Дурные деньги | страница 44




— Ниночка, нам выходить!

Она поднялась со своего места и, ни слова не говоря, последовала к выходу за отцом с матерью. Автобус бережно подвез их к остановке, выжидательно урча мотором, замер на месте. Все трое вышли из машины и оказались перед проселочной дорогой, пропадающей среди полей и перелесков. По ней до деревни им предстояло пройти около трех километров — расстояние не ахти какое, однако Ниночке оно представлялось томительно долгим.

— Ну что ж, пошли, — сказал отец, и они поначалу шли молча, потому что все слова были уже сказаны накануне, в городе.

Рядом с дорогой трещали кузнечики, и, когда Ниночка, чтобы не идти по пыли, сворачивала на обочину, они прыгали из-под ног во все стороны, маленькие, серенькие, совсем незаметные в траве.

В перелеске им попались грибы — и какие! — белые. Отец стал собирать их, а Ниночка равнодушно смотрела, как он наклоняется, с корнем вырывает очередной гриб и кладет его в сумку.

— Клава, гляди какой! — показал он жене одну из своих находок, и та стала помогать ему, обходя кругом березы, заглядывая под молодые елочки.

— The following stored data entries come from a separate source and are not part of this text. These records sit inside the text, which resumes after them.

-- ==== Sys2Proof/Proofs/OutputPins.lean ====
section
/-! PROOFS. The output pins follow the state and the role (02 R55; 08 R227; 10 R291, R303; 17 R456; 19 R478; 20 R488, R489). -/

namespace Sys2Proof.Machine

variable {s u : State}

/-! ### HIGHZ -/

theorem scanned_highz (h : s.sys.tap = .highz) (x : Option Bool) : scanned s x = none := if_pos h

theorem scanned_other (h : s.sys.tap ≠ .highz) (x : Option Bool) : scanned s x = x := if_neg h

/-- Every pin is high-impedance. -/
theorem pins_highz (h : s.sys.tap = .highz) :
    (∀ g, safeOffP s g = none ∧ safeOffN s g = none) ∧ (∀ n, brkPin s n = none) ∧ (∀ o, evoPin s o = none) ∧ (∀ m, fboPins s m = none) ∧
      chopPin s = none ∧ holdDisPin s = none ∧ holdChgPin s = none ∧ sdmClkDriven s = false ∧ canTxDriven s = false ∧
      (∀ p, gpioPin s p = none) ∧ hpIrqPin s = none := by
  have off := scanned_highz h
  refine ⟨fun g => ⟨off _, off _⟩, fun n => off _, fun o => off _, fun m => if_pos h, off _, off _, off _, ?_, ?_, fun p => off _, off _⟩
  · unfold sdmClkDriven
    rw [h]
    simp
  · unfold canTxDriven
    rw [h]
    simp

/-! ### The safety outputs -/

theorem safeOff_off (scan : s.sys.tap ≠ .highz) {g : Fin 4} (off : safeOffOn s g = false) : safeOffP s g = some false ∧ safeOffN s g = some false := by
  unfold safeOffP safeOffN
  rw [scanned_other scan, scanned_other scan, off]
  exact ⟨rfl, rfl⟩

theorem safeOffOn_off {g : Fin 4} (h : drivesOutputs s = false ∨ s.sys.op = .safe ∨ s.gh.grp[g].cond = .sto ∨ s.gh.refreshLost = true) : safeOffOn s g = false := by
  unfold safeOffOn
  obtain h | h | h | h := h <;> rw [h] <;> simp

theorem safeOffOn_on {g : Fin 4} (drives : drivesOutputs s = true) (live : s.sys.op ≠ .safe) (energised : s.gh.grp[g].cond ≠ .sto)
    (fresh : s.gh.refreshLost = false) : safeOffOn s g = true := by
  unfold safeOffOn
  rw [drives, fresh, bne_iff_ne.mpr live, bne_iff_ne.mpr energised]
  rfl

theorem safeOff_on (scan : s.sys.tap ≠ .highz) {g : Fin 4} (on : safeOffOn s g = true) :
    safeOffP s g = some (s.gh.grp[g].pulse != 1) ∧ safeOffN s g = some (s.gh.grp[g].pulse != 2) := by
  unfold safeOffP safeOffN
  rw [scanned_other scan, scanned_other scan, on, Bool.true_and, Bool.true_and]
  exact ⟨rfl, rfl⟩

/-! ### The outputs of a role -/

/-- The outputs that a unit drives in its role are high-impedance where it drives none and is not in L5. -/
theorem role_off (scan : s.sys.tap ≠ .highz) (evo : evoDriven s = false) (fbo : fboDriven s = false) :
    (∀ o, evoPin s o = none) ∧ (∀ m, fboPins s m = none) ∧ chopPin s = none := by
  refine ⟨fun o => ?_, fun m => ?_, ?_⟩
  · unfold evoPin
    rw [scanned_other scan, evo]
    rfl
  · unfold fboPins fboPin
    rw [if_neg scan, fbo]
    rfl
  · unfold chopPin
    rw [scanned_other scan, fbo]
    rfl

theorem hold_off (scan : s.sys.tap ≠ .highz) (fbo : fboDriven s = false) (out : s.ph.l5 = false) : holdDisPin s = none ∧ holdChgPin s = none := by
  unfold holdDisPin holdChgPin
  rw [scanned_other scan, scanned_other scan, out, fbo]
  exact ⟨rfl, rfl⟩

/-- The role of a standby. -/
theorem roleNow_standby (standby : isStandby s = true) (pair : paired s = true) : 2 ≤ roleNow s := by
  have roles : 2 ≤ if s.pr.unaligned.isEmpty then 3 else 2 := by split <;> decide
  unfold roleNow
  by_cases silent : s.pr.silent = true
  · rw [if_pos silent]
    decide
  · rw [if_neg silent, pair, if_neg (by decide)]
    dsimp only
    unfold isStandby at standby
    rw [pair] at standby
    cases op : s.sys.op with
    | runStandby => exact roles
    | degraded =>
      rw [op] at standby
      have passive : s.pr.active = false := by simpa using standby
      rw [passive, if_neg Bool.false_ne_true]
      exact roles
    | _ =>
      rw [op] at standby
      cases standby

theorem fboDriven_standby (standby : isStandby s = true) : fboDriven s = false := by
  unfold isStandby at standby
  unfold fboDriven
  cases op : s.sys.op with
  | degraded =>
    rw [op] at standby
    have passive : s.pr.active = false := by
      simp at standby
      exact standby.2
    rw [passive]
    rfl
  | runStandby => exact Bool.and_false _
  | _ =>
    rw [op] at standby
    cases standby

theorem standby_pins (scan : s.sys.tap ≠ .highz) (standby : isStandby s = true) (pair : paired s = true) (out : s.ph.l5 = false) :
    (∀ o, evoPin s o = none) ∧ (∀ m, fboPins s m = none) ∧ chopPin s = none ∧ holdDisPin s = none ∧ holdChgPin s = none ∧ sdmClkDriven s = false := by
  have role := roleNow_standby standby pair
  have one : (roleNow s == 1) = false := beq_eq_false_iff_ne.mpr (by omega)
  have zero : (roleNow s == 0) = false := beq_eq_false_iff_ne.mpr (by omega)
  have fbo := fboDriven_standby standby
  obtain ⟨evoOff, fboOff, chop⟩ := role_off scan (by
    unfold evoDriven
    rw [pair, if_pos rfl, one, Bool.and_false]) fbo
  obtain ⟨dis, chg⟩ := hold_off scan fbo out
  refine ⟨evoOff, fboOff, chop, dis, chg, ?_⟩
  unfold sdmClkDriven
  rw [pair, if_pos rfl, one, zero]
  simp

theorem active_pins (scan : s.sys.tap ≠ .highz) (op : s.sys.op = .runActive) (active : s.pr.active = true) (heard : s.pr.silent = false) (free : s.sys.rstHeld = false)
    (out : s.ph.l5 = false) :
    (∀ o : Fin 16, evoPin s o = some (s.sd.evo.getLsbD o.val)) ∧ (∀ m, fboPins s m ≠ none) ∧ chopPin s = some s.ph.chop ∧
      holdDisPin s = some s.ph.holdDis ∧ holdChgPin s = some s.ph.holdChg ∧ sdmClkDriven s = true := by
  have role (pair : paired s = true) : roleNow s = 1 := by
    unfold roleNow
    rw [heard, pair, op]
    rfl
  have fbo : fboDriven s = true := by
    unfold fboDriven
    rw [active, op]
    rfl
  refine ⟨fun o => ?_, fun m => ?_, ?_, ?_, ?_, ?_⟩
  · have evo : evoDriven s = true := by
      unfold evoDriven nvReach
      rw [op, free, heard]
      by_cases pair : paired s = true
      · rw [if_pos pair, role pair]
        rfl
      · rw [if_neg pair]
        rfl
    unfold evoPin
    rw [scanned_other scan, evo, if_pos rfl]
  · unfold fboPins fboPin
    rw [if_neg scan, fbo, if_neg (by decide)]
    split <;> exact Option.some_ne_none _
  · unfold chopPin
    rw [scanned_other scan, fbo, if_pos rfl]
  · unfold holdDisPin
    rw [scanned_other scan, out, if_neg Bool.false_ne_true, fbo, if_pos rfl]
  · unfold holdChgPin
    rw [scanned_other scan, out, if_neg Bool.false_ne_true, fbo, if_pos rfl]
  · unfold sdmClkDriven afterBoot
    rw [op, free, bne_iff_ne.mpr scan]
    by_cases pair : paired s = true
    · rw [if_pos pair, role pair]
      rfl
    · rw [if_neg pair]
      rfl

/-! ### GPIO, CAN and the host's interrupt -/

theorem gpio_pins (scan : s.sys.tap ≠ .highz) (p : Fin 32) :
    (gpioDriven s p.val = true → gpioPin s p = some (bitOf s (0xF5C002 + p.val / 16) (p.val % 16))) ∧
      (gpioDriven s p.val = false → gpioPin s p = none ∧ gpioLevel s p.val = s.sys.gpio.getLsbD p.val) := by
  unfold gpioPin gpioLevel
  rw [scanned_other scan]
  refine ⟨fun drives => ?_, fun reads => ?_⟩
  · rw [drives, if_pos rfl, if_pos rfl]
  · rw [reads, if_neg Bool.false_ne_true, if_neg Bool.false_ne_true]
    exact ⟨rfl, rfl⟩

theorem hpIrq_low (scan : s.sys.tap ≠ .highz) (reach : nvReach s = true) : hpIrqPin s = some false ↔ bitOf s 0xF48018 18 = true ∧ bitOf s 0xF48018 17 = true := by
  unfold hpIrqPin
  rw [scanned_other scan, reach]
  cases bitOf s 0xF48018 18 <;> cases bitOf s 0xF48018 17 <;> simp

theorem canTx_driven (scan : s.sys.tap ≠ .highz) (reach : nvReach s = true) : canTxDriven s = true := by
  unfold canTxDriven
  rw [reach, bne_iff_ne.mpr scan]
  rfl

/-! ### After a reset -/

/-- A part in POWER-UP, or with RST_N held in BOOT, that Gatehouse keeps still. -/
structure resetLeft (u : State) : Prop where
  scan : u.sys.tap ≠ .highz
  reach : nvReach u = false
  before : u.sys.op = .powerUp ∨ u.sys.op = .boot
  sto : ∀ g : Fin 4, u.gh.grp[g].cond = .sto
  brakes : u.gh.brk = 0

theorem tapAfter_scans (t : TapIr) : tapAfter t ≠ .highz := by
  cases t <;> simp [tapAfter]

theorem reset_sto (g : Fin 4) : State.reset.gh.grp[g].cond = .sto := by
  revert g
  decide

theorem resetPart_left (code : Nat) (held : Bool) (step : Nat) (op : OpState) (h : op = .powerUp ∨ op = .boot ∧ held = true) (s : State) :
    resetLeft (resetPart code op step held s) where
  scan := tapAfter_scans (abandonArchive s).sys.tap
  reach := by
    show (op != .powerUp && !held) = false
    obtain rfl | ⟨rfl, rfl⟩ := h <;> rfl
  before := h.imp id And.left
  sto := reset_sto
  brakes := rfl

theorem flushedPart_left (dis : Bool) {r : State} (c : clearedFrom s r) : resetLeft (flushedPart dis r) where
  scan := by
    show r.sys.tap ≠ .highz
    rw [c.sys]
    exact tapAfter_scans _
  reach := rfl
  before := .inl rfl
  sto := fun g => by
    show r.gh.grp[g].cond = .sto
    rw [c.gh]
    exact reset_sto g
  brakes := by
    show r.gh.brk = 0
    rw [c.gh]
    rfl

/-- The pins that need no level of Pumphouse. -/
theorem reset_pins (h : resetLeft u) :
    u.sys.tap ≠ .highz ∧ (∀ g, safeOffP u g = some false ∧ safeOffN u g = some false) ∧ (∀ n, brkPin u n = some false) ∧
      (∀ o, evoPin u o = none) ∧ (∀ m, fboPins u m = none) ∧ chopPin u = none ∧ sdmClkDriven u = false ∧ canTxDriven u = false ∧
      (∀ p, gpioPin u p = none) ∧ hpIrqPin u = none ∧ fboDriven u = false := by
  obtain ⟨scan, reach, before, sto, brakes⟩ := h
  have fbo : fboDriven u = false := by
    unfold fboDriven
    obtain op | op := before <;> rw [op] <;> exact Bool.and_false _
  obtain ⟨evoOff, fboOff, chop⟩ := role_off scan (by
    unfold evoDriven
    rw [reach, Bool.false_and]) fbo
  refine ⟨scan, fun g => safeOff_off scan (safeOffOn_off (.inr (.inr (.inl (sto g))))), fun n => ?_, evoOff, fboOff, chop, ?_, ?_, fun p => ?_, ?_, fbo⟩
  · unfold brkPin
    rw [scanned_other scan, brakes]
    simp
  · have early : afterBoot u = false := by
      unfold afterBoot
      obtain op | op := before <;> rw [op] <;> rfl
    unfold sdmClkDriven
    rw [early]
    rfl
  · unfold canTxDriven
    rw [reach, Bool.false_and]
  · unfold gpioPin gpioDriven
    rw [scanned_other scan, reach, Bool.false_and, Bool.false_and, if_neg Bool.false_ne_true]
  · unfold hpIrqPin
    rw [scanned_other scan, reach, Bool.false_and, Bool.false_and, if_neg Bool.false_ne_true]

/-- The hold-up outputs once the flush of L5 has ended. -/
theorem hold_flushed (scan : u.sys.tap ≠ .highz) (five : u.ph.l5 = true) :
    holdDisPin u = (if u.ph.holdDis = true then some true else none) ∧ holdChgPin u = if u.ph.holdDis = true then some false else none := by
  unfold holdDisPin holdChgPin
  rw [scanned_other scan, scanned_other scan, if_pos five, if_pos five]
  exact ⟨rfl, rfl⟩

/-- Every pin stands still after a command that resets the part: the safety outputs low, HOLD_DIS as the end of the flush leaves it, every other one high-impedance. -/
def stillPins (cmd : Instr) (s u : State) : Prop :=
  (u.sys.tap ≠ .highz) ∧ (∀ g, safeOffP u g = some false ∧ safeOffN u g = some false) ∧ (∀ n, brkPin u n = some false) ∧
      (∀ o, evoPin u o = none) ∧ (∀ m, fboPins u m = none) ∧ chopPin u = none ∧ sdmClkDriven u = false ∧ canTxDriven u = false ∧
      (∀ p, gpioPin u p = none) ∧ hpIrqPin u = none ∧
      (holdDisPin u = if cmd = .flushComplete ∧ s.ph.holdDis = true then some true else none) ∧
      (holdChgPin u = if cmd = .flushComplete ∧ s.ph.holdDis = true then some false else none)

theorem pins_reset {cmd : Instr} (run : exec cmd s = .next u) (left : resetLeft u) (other : cmd ≠ .flushComplete) (out : u.ph.l5 = false) :
    ∃ u, exec cmd s = .next u ∧ stillPins cmd s u := by
  obtain ⟨scan, safe, brakes, evo, fbo, chop, sdm, tx, gpio, irq, quiet⟩ := reset_pins left
  obtain ⟨dis, chg⟩ := hold_off scan quiet out
  refine ⟨u, run, scan, safe, brakes, evo, fbo, chop, sdm, tx, gpio, irq, ?_, ?_⟩
  · rw [dis, if_neg fun h => other h.1]
  · rw [chg, if_neg fun h => other h.1]

theorem pins_flushed (five : s.ph.l5 = true) (before : s.ph.flushed = false) :
    ∃ u, exec .flushComplete s = .next u ∧ stillPins .flushComplete s u := by
  have run : exec .flushComplete s = .next (flushedPart s.ph.holdDis (cleared (flushAll s))) := by
    refine congrArg Host.Outcome.next ?_
    unfold flushComplete
    generalize cleared (flushAll s) = r
    exact if_pos (by rw [five, before]; rfl)
  have left := flushedPart_left s.ph.holdDis (cleared_spec (flushAll s))
  generalize cleared (flushAll s) = r at run left
  obtain ⟨scan, safe, brakes, evo, fbo, chop, sdm, tx, gpio, irq, -⟩ := reset_pins left
  obtain ⟨dis, chg⟩ := hold_flushed scan rfl
  have kept : (flushedPart s.ph.holdDis r).ph.holdDis = true ↔ Instr.flushComplete = .flushComplete ∧ s.ph.holdDis = true := ⟨fun h => ⟨rfl, h⟩, And.right⟩
  refine ⟨_, run, scan, safe, brakes, evo, fbo, chop, sdm, tx, gpio, irq, ?_, ?_⟩
  · exact dis.trans (if_congr kept rfl rfl)
  · exact chg.trans (if_congr kept rfl rfl)

/-- Settles O56. -/
theorem pinsFollowStateAndRole : Obligations.PinsFollowStateAndRole := by
  intro s
  refine ⟨pins_highz, fun scan => ⟨fun g => ⟨fun off => safeOff_off scan (safeOffOn_off off), fun drives live energised fresh =>
      safeOff_on scan (safeOffOn_on drives live energised fresh)⟩, fun n => scanned_other scan _, standby_pins scan, active_pins scan, gpio_pins scan,
      fun reach => ⟨canTx_driven scan reach, hpIrq_low scan reach⟩⟩, fun cmd which => ?_⟩
  obtain rfl | rfl | ⟨rfl, on, out⟩ | ⟨rfl, five, before⟩ := which
  · exact pins_reset rfl (resetPart_left 1 false 0 .powerUp (.inl rfl) s) (by simp) rfl
  · exact pins_reset rfl (resetPart_left 2 false 0 .powerUp (.inl rfl) s) (by simp) rfl
  · have run : exec .rstNReset s = .next (resetPart 4 .boot 0 true s) := congrArg Host.Outcome.next (if_neg (by
      rintro (h | h)
      · exact on h
      · rw [out] at h
        cases h))
    exact pins_reset run (resetPart_left 4 true 0 .boot (.inr ⟨rfl, rfl⟩) s) (by simp) rfl
  · exact pins_flushed five before

end Sys2Proof.Machine
end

Пожухлая трава скучно шуршала под ногами, и этот приглушенный, однообразный шелест, представлялось Ниночке, будет сопровождать теперь все ее дни, окрашенные так же тускло и меркло, как земля вокруг, как небо, затянутое полупрозрачной пеленой облаков.

— Смотри-ка, у самой дороги… — Отец открыл сумку и показал дочери собранные грибы. — Заняты сейчас люди, не до грибов им.

Господи, да неужели люди еще живут здесь!

Потихоньку двинулись дальше: отец с матерью — по дороге, Ниночка — по обочине, то и дело бесцельно сворачивая в сторону и слушая тот самый шелест травы под ногами, на который она обратила внимание в перелеске. К вчерашнему трудному разговору не возвращались не потому, что все было сказано, — берегли, видимо, до дому. О том, что родители долго не успокоятся, Ниночка поняла по глазам матери. «Может, мне поговорить с ним? — спросила она. — Я мать все-таки…» — «Если я его увижу, я ему глаза выцарапаю», — пообещала Ниночка и, когда говорила эти слова, действительно верила — выцарапает. Нет, надругался он над нею не тогда, в майском леске, а позднее, безмятежным летним вечером — таким безмятежным, что хоть криком кричи…


Когда Ниночка поняла, что произошло с ней что-то неладное, она рассказала обо всем Люське. Та ее — словно обухом по голове:

«Да ты же беременна, дурочка!»

Что-то внутри у Ниночки опустилось, а тело вдруг стало как будто чужим. Чтобы не упасть, она села на кровать.